[[ PROVIDED INFORMATION open ]]
/-- An operation that its phase enables has a next state: the byte TX_POP delivers has been written, and the strap does not
change in PROC (43_port_operations R116 to R122, 70_reset R158). -/
theorem step_completes_of_enabled (h : Inv s) (hstrap : StrapStable s) {op : HostOp} {rest : List HostOp}
    (hi : s.inputs = op :: rest) (he : opEnabled op s.phase = true) : ∃ t, step s = .next t := by
  cases op with
  | rxByte b =>
    have hp : s.phase = .recv := by simpa [opEnabled] using he
    cases hroom : rxHasRoom s.cfg s.rxlen with
    | true => exact ⟨_, step_rxByte_of_room hi hp hroom⟩
    | false => exact ⟨_, step_rxByte_of_full hi hp hroom⟩
  | rxEnd => exact ⟨_, step_eq_perform hi he⟩
  | txPop =>
    have hp : s.phase = .send := by simpa [opEnabled] using he
    obtain ⟨-, -, -, -, -, hlt, hfilled⟩ := (phaseOk_send hp).1 h.phaseOk
    obtain ⟨b, hb⟩ := exists_byte_of_filled hfilled hlt
    rw [txPopDeliversInIndexOrder s rest b hi hp hlt hb]
    exact exists_next_ite _ _ _
  | reset => exact ⟨_, step_reset hi⟩
  | strap pin =>
    have hp : s.phase ≠ .proc := fun hp => hstrap hp pin rest hi
    exact ⟨_, (step_eq_perform hi he).trans (if_neg hp)⟩
  | wait =>
    rw [step_eq_perform hi he]
    exact advance_completes (inv_setInputs rest h)

/-- A step completes whether the host asks for nothing, or its operation is held, or enabled. -/
theorem step_completes (h : Inv s) (hstrap : StrapStable s) : ∃ t, step s = .next t := by
  cases hi : s.inputs with
  | nil =>
    rw [step_eq_advance_of_silent hi]
    exact advance_completes h
  | cons op rest =>
    cases he : opEnabled op s.phase with
    | true => exact step_completes_of_enabled h hstrap hi he
    | false =>
      rw [step_eq_advance_of_held hi he]
      exact advance_completes h

/-- Settles O52: the invariant makes every access of a step legal, and every step keeps it. -/
theorem noInputStopsTheBlock : Obligations.NoInputStopsTheBlock := by
  unfold Obligations.NoInputStopsTheBlock
  intro s h hstrap
  obtain ⟨t, hstep⟩ := step_completes h hstrap
  exact ⟨t, hstep, everyStepKeepsTheInvariant s t h hstep⟩

/-! ### The first check that fails -/

/-- ST_GUARD of `V1_EARLY`: length, then sync byte (60_exceptions R136). -/
theorem guardCause_v1Early (hp : paramsLegal p = true) (hv : p.variant = .v1Early) :
    guardCause p raw.length raw[0]? =
      if raw.length < p.consts.minLenV1 then some .short
      else if raw[0]? = some p.consts.sync then none else some .sync := by
  have hmin : minLen p = p.consts.minLenV1 := by simp [minLen, hv]
  have htwo := (minLen_legal hp).1
  rw [← hmin]
  split_ifs with hshort hsync
  · simp [guardCause, lenBeforeSync, hv, tooShort, hshort]
  · exact guardCause_eq_none_iff.2 ⟨by omega, hsync⟩
  · have hfirst : raw[0]? = some raw[0] := List.getElem?_eq_getElem (by omega)
    rw [hfirst, Option.some.injEq] at hsync
    rw [hfirst, guardCause_of_minLen_le (by omega), if_neg hsync]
[[ PROVIDED INFORMATION closed ]]
WHAT THE TASK REQUIRES: Looking at the data above, show all lines where the word "false" occurs.

RESPONSE:
    | false => exact ⟨_, step_rxByte_of_full hi hp hroom⟩
    | false =>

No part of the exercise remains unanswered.